Since the cars have speeds $5/6$ and $6/5$ in the units of the graphs above, the number of hours between opposite-direction meetings is $$ \frac{2}{\frac56 + \frac65} = \frac{60}{61} $$ and the number of hours between overtaking meetings is $$ \frac{2}{\frac65 - \frac56} = \frac{60}{11}. $$
Since $11$ and $61$ are relatively prime (in fact, both are prime numbers), the least common multiple of those two times is $60$, so if the red line intersects both directions of the grid at once, it will happen every $60$ hours. But we start with the red line exactly in the center of one of the black parallelograms (halfway between the lines above and the reflections below not shown in the graph), and we are guaranteed that in $60$ hours the red line will once again be exactly the center of of a parallelogram. The entire graph has a $180$-degree rotational symmetry about the midpoint of those two points (we could rotate everything $180$ degrees and the red line would remain where it was and the black lines would trade places with each other). This implies that at $30$ hours, the red line will also be at a point of symmetry in the set of black lines: the center of a parallelogram, the center of a side of a parallelogram, or a crossing of two lines. As it turns out, it is at a crossing of two lines. This tells us that the "it will meet the other car exactly once" method is not only logical invalid, it actually will fail once every $60$ hours, the first time being $30$ hours after the starting conditions.

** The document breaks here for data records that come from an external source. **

/-! ### The statements about whole frames -/

/-- Settles O24: nine samples from the start of a frame, their byte by `foldl_shiftIn_ofFn_getLsbD`. -/
theorem nineSamplesFormTheByte : Obligations.NineSamplesFormTheByte := by
  intro s d g hpush hlen hrxie hclk hdat hcnt hgap t
  have h : Receiving s t (List.ofFn d) := by
    have hlevels : (List.ofFn fun k => (d k, g k)).map Prod.fst = List.ofFn d := List.map_ofFn
    rw [← hlevels]
    simp only [t, List.ofFn_succ (n := 8)]
    refine receiving_samples ⟨hpush, hlen, hrxie, hclk, hdat⟩ hcnt (fun y hy => ?_) (by simp)
    obtain ⟨i, rfl⟩ := (List.mem_ofFn' _ _).1 hy
    exact hgap i.succ i.val.succ_pos
  have hnine : (List.ofFn d).take 9 = List.ofFn d := List.take_of_length_le (by simp)
  refine ⟨fun i => ?_, fun hroom => ?_⟩
  · rw [h.acc, foldl_shiftIn_ofFn_getLsbD]
  · rw [h.ring, h.acc, hnine]
    simp [hroom]

/-- Settles O25: the frame's byte is pushed, and on a ring with room no flag is raised. -/
theorem everyByteDecodes : Obligations.EveryByteDecodes := by
  intro s b start par stop g hp hpush hlen hring hrxie _ hclk hdat hcnt hroom hg hgap t
  obtain ⟨g0, g, rfl⟩ := List.exists_cons_of_length_eq_add_one hg
  have h : Receiving s t (slotsOf start b par stop) :=
    receiving_frame ⟨hpush, hlen, hrxie, hclk, hdat⟩ hcnt start b par stop g0 (Nat.succ.inj hg) hgap
  refine ⟨?_, h.frame_bitcnt, ?_⟩
  · rw [h.cfg, h.frame_ring, if_pos hroom]
    exact ringEntries_push hp ((ringInv_iff s).1 hring) hroom b
  · rw [h.frame_flags, hroom, Bool.or_false]

/-- Settles O26: the late first edge discards the partial frame, from which the eleven samples are a frame. -/
theorem aFrameAfterAGapDecodes : Obligations.AFrameAfterAGapDecodes := by
  intro s b g hpush hlen hrxie hclk hdat hg hgap g0 hlate t
  have hs : Listening s := ⟨hpush, hlen, hrxie, hclk, hdat⟩
  have h : Receiving (discardPartial s) t (slotsOf false b (parity b) true) := by
    have hdiscard : t = samples ((frameSlots b).zip (g0 :: g)) (discardPartial s) :=
      congrArg (samples ((frameSlots b).tail.zip g)) (sampleAfter_of_late hs false hlate)
    rw [hdiscard]
    exact receiving_frame (discardPartial_listening hs) rfl false b (parity b) true g0 hg hgap
  rw [h.frame_bitcnt, h.frame_flags, h.frame_ring]
  refine ⟨rfl, rfl, fun hroom => ?_, fun hfull => ?_⟩
  · simp [discardPartial, hroom]
  · simp [discardPartial, hfull]

end Sys2Proof.Machine

/-! SUPPORT. The command writer: PS2WR, the timed holds and the polls, a device that does not respond, the polls a
write makes, and what a write keeps of the receive engine (42_ps2_command_writer.md). -/

namespace Sys2Proof.Machine

/-! ### PS2WR (R184) -/

theorem startWrite_eq (byte : Byte) (s : State) : startWrite byte s = { s with
    wr := { s.wr with ws := .req, wi := 0, wbyte := byte, wt0 := s.now }
    flags.wok := false
    lines.hclk := false
    edge := { rxie := false, rxif := s.edge.rxif || (s.lines.hclk && s.lines.dclk) } } := by
  rw [startWrite, setHclk_false_eq]

/-- Settles O16: the two cases of PS2WR are a busy and an idle writer. -/
theorem ps2wrStartsAWriteOrIsRejected : Obligations.Ps2wrStartsAWriteOrIsRejected := by
  refine ⟨fun w hop => by simp [decode, hop, argByte_argField],
    fun byte s => ⟨fun hbusy => ?_, fun hidle => ?_⟩⟩
  · exact if_pos (decide_eq_true hbusy)
  · have hfree : ¬ writerBusy s.wr = true := fun hbusy => of_decide_eq_true hbusy hidle
    rw [exec, execPs2wr, if_neg hfree, startWrite_eq]
    rfl

/-! ### The timed holds (R185, R186) -/

theorem wReqDoneEnabled_iff (s : State) :
    wReqDoneEnabled s = true ↔ s.wr.ws = .req ∧ s.cfg.tClkReq ≤ s.now - s.wr.wt0 := by
  rw [wReqDoneEnabled, Bool.and_eq_true, decide_eq_true_eq, decide_eq_true_eq, elapsed]

theorem wRtsDoneEnabled_iff (s : State) :
    wRtsDoneEnabled s = true ↔ s.wr.ws = .rts ∧ s.cfg.tRts ≤ s.now - s.wr.wt0 := by
  rw [wRtsDoneEnabled, Bool.and_eq_true, decide_eq_true_eq, decide_eq_true_eq, elapsed]

theorem wReqDone_eq (s : State) : wReqDone s = { s with lines.hdat := false, wr.wt0 := s.now, wr.ws := .rts } := by
  rw [wReqDone, setHdat_eq]

theorem wRtsDone_eq (s : State) : wRtsDone s = { s with
    lines.hclk := true, wr.wi := 0, wr.ws := .wl, wr.esc := s.cfg.escBudget } := by
  rw [wRtsDone, setHclk_true_eq]
  rfl

/-- Settles O31: each hold's guard is its state and its bound. -/
theorem timedHoldsEndAtTheirBound : Obligations.TimedHoldsEndAtTheirBound := by
  refine fun s => ⟨fun hws hdue => ?_, fun hws hdue => ?_, fun hno => ?_, fun hno => ?_⟩
  · rw [runEvent, whenEnabled_true ((wReqDoneEnabled_iff s).2 ⟨hws, hdue⟩), wReqDone_eq]
  · rw [runEvent, whenEnabled_true ((wRtsDoneEnabled_iff s).2 ⟨hws, hdue⟩), wRtsDone_eq]
  · rw [← wReqDoneEnabled_iff, Bool.not_eq_true] at hno
    rw [runEvent, whenEnabled_false hno]
  · rw [← wRtsDoneEnabled_iff, Bool.not_eq_true] at hno
    rw [runEvent, whenEnabled_false hno]

/-! ### One poll (R187 to R195) -/

section
variable {s : State}

/-- In its wait state a poll takes place. -/
theorem whenWriter_of_eq {ws : WState} (hws : s.wr.ws = ws) (f : State → State) : whenWriter ws f s = f s :=
  whenEnabled_true (decide_eq_true hws)

theorem failedPoll_of_one_lt (h : 1 < s.wr.esc) : failedPoll s = { s with wr.esc := s.wr.esc - 1 } := by
  obtain ⟨-, heq⟩ | ⟨hlast, -⟩ := failedPoll_cases s
  · exact heq
  · omega

theorem failedPoll_of_eq_one (h : s.wr.esc = 1) : failedPoll s = { s with
    wr.esc := 0, wr.ws := .idle, flags.wto := true, edge := { rxie := true, rxif := false } } := by
  obtain ⟨hleft, -⟩ | ⟨-, heq⟩ := failedPoll_cases s
  · omega
  · exact heq

theorem wPollLow_of_high (h : clkLine s.lines = true) : wPollLow s = failedPoll s := if_pos h

theorem wPollLow_of_low (h : clkLine s.lines = false) : wPollLow s = { s with
    lines.hdat := slotLevel s.wr.wbyte s.wr.wi, wr.ws := .wh, wr.esc := s.cfg.escBudget } := by
  obtain ⟨hhigh, -⟩ | ⟨-, heq⟩ := wPollLow_cases s
  · simp [h] at hhigh
  · exact heq

/-- A slot before the stop slot is followed by the next one. -/
theorem wPollHigh_of_high_next (h : clkLine s.lines = true) {i : Fin 10} (hi : i.val = s.wr.wi.val + 1) :
    wPollHigh s = { s with wr.wi := i, wr.ws := .wl, wr.esc := s.cfg.escBudget } := by
  obtain ⟨-, j, hj, heq⟩ | ⟨-, hlast, -⟩ | ⟨hlow, -⟩ := wPollHigh_cases s
  · obtain rfl : i = j := Fin.ext (hi.trans hj.symm)
    exact heq
  · omega
  · simp [h] at hlow

/-- The stop slot is followed by the wait for the acknowledgement. -/
theorem wPollHigh_of_high_stop (h : clkLine s.lines = true) (hi : s.wr.wi = 9) :
    wPollHigh s = { s with wr.ws := .al, wr.esc := s.cfg.escBudget } := by
  obtain ⟨-, j, hj, -⟩ | ⟨-, -, heq⟩ | ⟨hlow, -⟩ := wPollHigh_cases s
  · omega
  · exact heq
  · simp [h] at hlow

theorem wPollHigh_of_low (h : clkLine s.lines = false) : wPollHigh s = failedPoll s := if_neg (by simp [h])

theorem wPollAckL_of_high (h : dataLine s.lines = true) : wPollAckL s = failedPoll s := if_pos h

theorem wPollAckL_of_low (h : dataLine s.lines = false) : wPollAckL s = enterWait .ah s := if_neg (by simp [h])

theorem wPollAckH_of_high (h : dataLine s.lines = true) : wPollAckH s = finishWrite s := if_pos h

theorem wPollAckH_of_low (h : dataLine s.lines = false) : wPollAckH s = failedPoll s := if_neg (by simp [h])

/-- An event that is a failed poll spends one of the budget, and the last one abandons the write (R187, R195). -/
theorem runEvent_of_failedPoll {e : Event} (h : runEvent e s = .next (failedPoll s)) :
    (1 < s.wr.esc → runEvent e s = .next { s with wr.esc := s.wr.esc - 1 }) ∧
      (s.wr.esc = 1 → runEvent e s = .next { s with
        wr.esc := 0, wr.ws := .idle, flags.wto := true, edge := { rxie := true, rxif := false } }) :=
  ⟨fun hleft => by rw [h, failedPoll_of_one_lt hleft], fun hlast => by rw [h, failedPoll_of_eq_one hlast]⟩

end

/-! The level of a slot (R189, R190). -/

theorem slotLevel_of_lt (b : Byte) {i : Fin 10} (hi : i.val < 8) : slotLevel b i = b.getLsbD i.val := by
  rw [slotLevel, if_pos (by omega), wbit, if_pos hi]

theorem slotLevel_parity (b : Byte) : slotLevel b 8 = parity b := rfl

theorem slotLevel_stop (b : Byte) : slotLevel b 9 = true := rfl

/-- Settles O32: the level placed is `slotLevel`, whose parity bit is that of O37. -/
theorem pollLowPlacesTheBit : Obligations.PollLowPlacesTheBit := by
  intro s hws
  have hpoll : runEvent .wPollLow s = .next (wPollLow s) := congrArg _ (whenWriter_of_eq hws wPollLow)
  refine ⟨fun hlow => ⟨slotLevel s.wr.wbyte s.wr.wi, fun i hi => ?_, fun hi => ?_, fun hi => ?_, ?_⟩,
    fun hhigh => ?_⟩
  · rw [slotLevel_of_lt _ (hi ▸ i.isLt), hi]
  · obtain ⟨hparity, -⟩ := parityIsOdd s.wr.wbyte
    rw [hi, slotLevel_parity, hparity]
  · rw [hi, slotLevel_stop]
  · rw [hpoll, wPollLow_of_low hlow]
  · exact runEvent_of_failedPoll (by rw [hpoll, wPollLow_of_high hhigh])

/-- Settles O33: on a high clock the two cases are a slot before the stop slot and the stop slot. -/
theorem pollHighEndsTheSlot : Obligations.PollHighEndsTheSlot := by
  intro s hws
  have hpoll : runEvent .wPollHigh s = .next (wPollHigh s) := congrArg _ (whenWriter_of_eq hws wPollHigh)
  refine ⟨fun hhigh => ⟨fun i _ hi => ?_, fun hi => ?_⟩, fun hlow => ?_⟩
  · rw [hpoll, wPollHigh_of_high_next hhigh hi]
  · rw [hpoll, wPollHigh_of_high_stop hhigh hi]
  · exact runEvent_of_failedPoll (by rw [hpoll, wPollHigh_of_low hlow])

/-- Settles O34: each acknowledgement poll sees its level or fails. -/
theorem acknowledgementEndsTheWrite : Obligations.AcknowledgementEndsTheWrite := by
  intro s
  have hackL (hws : s.wr.ws = .al) : runEvent .wPollAckL s = .next (wPollAckL s) :=
    congrArg _ (whenWriter_of_eq hws wPollAckL)
  have hackH (hws : s.wr.ws = .ah) : runEvent .wPollAckH s = .next (wPollAckH s) :=
    congrArg _ (whenWriter_of_eq hws wPollAckH)
  refine ⟨fun hws hlow => ?_, fun hws hhigh => ?_, fun e he => ?_⟩
  · rw [hackL hws, wPollAckL_of_low hlow, enterWait]
  · rw [hackH hws, wPollAckH_of_high hhigh, finishWrite_eq]
  · obtain ⟨rfl, hws, hhigh⟩ | ⟨rfl, hws, hlow⟩ := he
    · exact runEvent_of_failedPoll (by rw [hackL hws, wPollAckL_of_high hhigh])
    · exact runEvent_of_failedPoll (by rw [hackH hws, wPollAckH_of_low hlow])

/-! ### A device that never responds (R187, R195) -/

/-- While the clock stays high, polls within the budget only spend it. -/
theorem iterate_wPollLow_of_high {s : State} (hhigh : clkLine s.lines = true) {k : Nat} (hk : k < s.wr.esc) :
    wPollLow^[k] s = { s with wr.esc := s.wr.esc - k } := by
  induction k with
  | zero => rfl
  | succ k ih =>
    have hleft : 1 < s.wr.esc - k := by omega
    rw [Function.iterate_succ_apply', ih (by omega), wPollLow_of_high (s := { s with wr.esc := s.wr.esc - k }) hhigh,
      failedPoll_of_one_lt hleft]
    rfl

/-- Settles O35: the polls before the last leave `ESC` at 1, where the last one abandons the write. -/
theorem anUnresponsiveDeviceExhaustsTheBudget : Obligations.AnUnresponsiveDeviceExhaustsTheBudget := by
  intro s _ hhigh hesc
  refine ⟨fun k hk => iterate_wPollLow_of_high hhigh hk, ?_⟩
  obtain ⟨k, hk⟩ : ∃ k, s.wr.esc = k + 1 := ⟨s.wr.esc - 1, by omega⟩
  have hlast : s.wr.esc - k = 1 := by omega
  rw [hk, Function.iterate_succ_apply', iterate_wPollLow_of_high hhigh (by omega),
    wPollLow_of_high (s := { s with wr.esc := s.wr.esc - k }) hhigh, failedPoll_of_eq_one hlast]

/-! ### Ten pulses of the device (R182, R198) -/

section
variable (s : State)

/-- The low level of a pulse, seen by a poll, places the level of the slot. -/
theorem wPollLow_devDrive_pull : wPollLow (devDrive (some false) none s) = { s with
    lines := { s.lines with dclk := false, hdat := slotLevel s.wr.wbyte s.wr.wi }
    edge.rxif := s.edge.rxif || clkLine s.lines
    wr := { s.wr with ws := .wh, esc := s.cfg.escBudget } } := by
  rw [devDrive_pull_eq]
  exact wPollLow_of_low (Bool.and_false _)

/-- The state in which the high level of a pulse is polled. -/
def pulseHigh : State := { s with
  lines := { s.lines with dclk := true, hdat := slotLevel s.wr.wbyte s.wr.wi }
  edge.rxif := s.edge.rxif || clkLine s.lines
  wr := { s.wr with ws := .wh, esc := s.cfg.escBudget } }

theorem slotPulse_eq : slotPulse s = wPollHigh (pulseHigh s) := by
  rw [slotPulse, wPollLow_devDrive_pull, devDrive_release_eq]
  rfl

variable {s} (hclk : s.lines.hclk = true)
include hclk

theorem clkLine_pulseHigh : clkLine (pulseHigh s).lines = true := Bool.and_eq_true_iff.2 ⟨hclk, rfl⟩

theorem slotPulse_of_next {i : Fin 10} (hi : i.val = s.wr.wi.val + 1) : slotPulse s =
    { pulseHigh s with wr.wi := i, wr.ws := .wl, wr.esc := s.cfg.escBudget } :=
  (slotPulse_eq s).trans (wPollHigh_of_high_next (clkLine_pulseHigh hclk) hi)

theorem slotPulse_of_stop (hi : s.wr.wi = 9) : slotPulse s =
    { pulseHigh s with wr.ws := .al, wr.esc := s.cfg.escBudget } :=
  (slotPulse_eq s).trans (wPollHigh_of_high_stop (clkLine_pulseHigh hclk) hi)

omit hclk in
theorem slotLevels_succ (n : Nat) (s : State) :
    slotLevels (n + 1) s = slotLevel s.wr.wbyte s.wr.wi :: slotLevels n (slotPulse s) := by
  rw [slotLevels, wPollLow_devDrive_pull]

A couple of things we might do in order to make the grid even easier to use would be to do a shear transformation of the plane that makes the upward-sloped black lines horizontal, followed by a shear that makes the downward-sloped black lines vertical. Then the transformed red line would be passing through a rectangular grid in the usual way and the intersections would be easy to count for any period of time, whether that period allows the faster car to traverse the road an integer number of times or not. But this may be more transformation than we really need, since you already have the tools to analyze the problem thoroughly by finding the time to the next meeting and the time between meetings for opposite-direction meetings, overtaking meetings, and meetings at either end of the road.